_WHAT THIS TASK INVOLVES_
Of the lines below, report only those that contain "instruction".

Dataset records:
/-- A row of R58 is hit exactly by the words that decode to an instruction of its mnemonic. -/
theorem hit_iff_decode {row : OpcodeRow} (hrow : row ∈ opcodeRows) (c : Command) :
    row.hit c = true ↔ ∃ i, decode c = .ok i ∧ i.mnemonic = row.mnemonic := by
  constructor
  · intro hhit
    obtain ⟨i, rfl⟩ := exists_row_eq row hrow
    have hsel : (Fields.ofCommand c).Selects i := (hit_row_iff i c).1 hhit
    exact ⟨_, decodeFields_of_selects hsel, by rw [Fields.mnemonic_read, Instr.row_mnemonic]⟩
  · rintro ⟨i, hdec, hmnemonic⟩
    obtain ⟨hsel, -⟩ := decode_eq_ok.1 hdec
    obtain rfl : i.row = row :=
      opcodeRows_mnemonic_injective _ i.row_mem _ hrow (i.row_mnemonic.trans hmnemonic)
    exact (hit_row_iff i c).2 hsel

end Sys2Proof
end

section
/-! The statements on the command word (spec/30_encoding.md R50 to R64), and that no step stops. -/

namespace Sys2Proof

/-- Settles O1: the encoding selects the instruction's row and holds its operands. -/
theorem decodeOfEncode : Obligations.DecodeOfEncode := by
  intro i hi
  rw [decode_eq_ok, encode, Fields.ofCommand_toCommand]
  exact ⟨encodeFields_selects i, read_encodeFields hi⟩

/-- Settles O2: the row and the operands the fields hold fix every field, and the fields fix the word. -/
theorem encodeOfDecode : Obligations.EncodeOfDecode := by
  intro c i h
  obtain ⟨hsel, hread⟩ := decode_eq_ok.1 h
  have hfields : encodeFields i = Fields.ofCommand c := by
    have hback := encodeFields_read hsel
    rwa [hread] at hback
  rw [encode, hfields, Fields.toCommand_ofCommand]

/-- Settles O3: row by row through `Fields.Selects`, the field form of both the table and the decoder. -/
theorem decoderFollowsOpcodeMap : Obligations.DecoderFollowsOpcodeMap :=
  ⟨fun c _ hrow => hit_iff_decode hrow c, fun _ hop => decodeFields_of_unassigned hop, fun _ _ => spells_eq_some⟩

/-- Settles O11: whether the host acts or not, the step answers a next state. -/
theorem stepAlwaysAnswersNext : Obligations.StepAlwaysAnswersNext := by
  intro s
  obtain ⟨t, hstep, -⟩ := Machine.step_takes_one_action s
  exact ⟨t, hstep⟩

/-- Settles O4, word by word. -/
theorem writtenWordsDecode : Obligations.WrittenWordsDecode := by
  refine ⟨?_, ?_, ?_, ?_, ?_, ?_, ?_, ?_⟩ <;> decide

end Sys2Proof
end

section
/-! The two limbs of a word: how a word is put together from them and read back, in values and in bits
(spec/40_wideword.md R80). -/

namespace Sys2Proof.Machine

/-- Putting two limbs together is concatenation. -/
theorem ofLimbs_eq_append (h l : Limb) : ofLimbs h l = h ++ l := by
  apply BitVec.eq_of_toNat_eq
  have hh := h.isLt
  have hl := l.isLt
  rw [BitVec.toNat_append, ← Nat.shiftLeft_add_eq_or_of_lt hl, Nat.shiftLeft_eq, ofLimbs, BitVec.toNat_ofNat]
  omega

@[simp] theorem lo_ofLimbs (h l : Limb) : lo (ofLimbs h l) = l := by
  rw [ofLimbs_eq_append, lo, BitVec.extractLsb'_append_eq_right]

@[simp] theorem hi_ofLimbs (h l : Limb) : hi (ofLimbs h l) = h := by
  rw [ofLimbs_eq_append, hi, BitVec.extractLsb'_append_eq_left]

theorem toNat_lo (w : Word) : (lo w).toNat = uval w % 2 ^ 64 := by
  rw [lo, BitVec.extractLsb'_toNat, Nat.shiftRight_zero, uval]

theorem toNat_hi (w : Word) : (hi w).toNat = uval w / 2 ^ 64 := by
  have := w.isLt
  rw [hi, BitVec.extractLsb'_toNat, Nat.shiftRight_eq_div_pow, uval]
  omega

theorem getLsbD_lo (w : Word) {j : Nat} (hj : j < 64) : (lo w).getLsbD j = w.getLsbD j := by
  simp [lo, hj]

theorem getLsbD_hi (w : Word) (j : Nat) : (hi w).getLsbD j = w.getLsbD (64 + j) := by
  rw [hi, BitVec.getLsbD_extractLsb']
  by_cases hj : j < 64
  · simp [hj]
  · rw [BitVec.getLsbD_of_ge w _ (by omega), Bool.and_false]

_EXERCISE RESPONSE_
/-- A row of R58 is hit exactly by the words that decode to an instruction of its mnemonic. -/
/-- Settles O1: the encoding selects the instruction's row and holds its operands. -/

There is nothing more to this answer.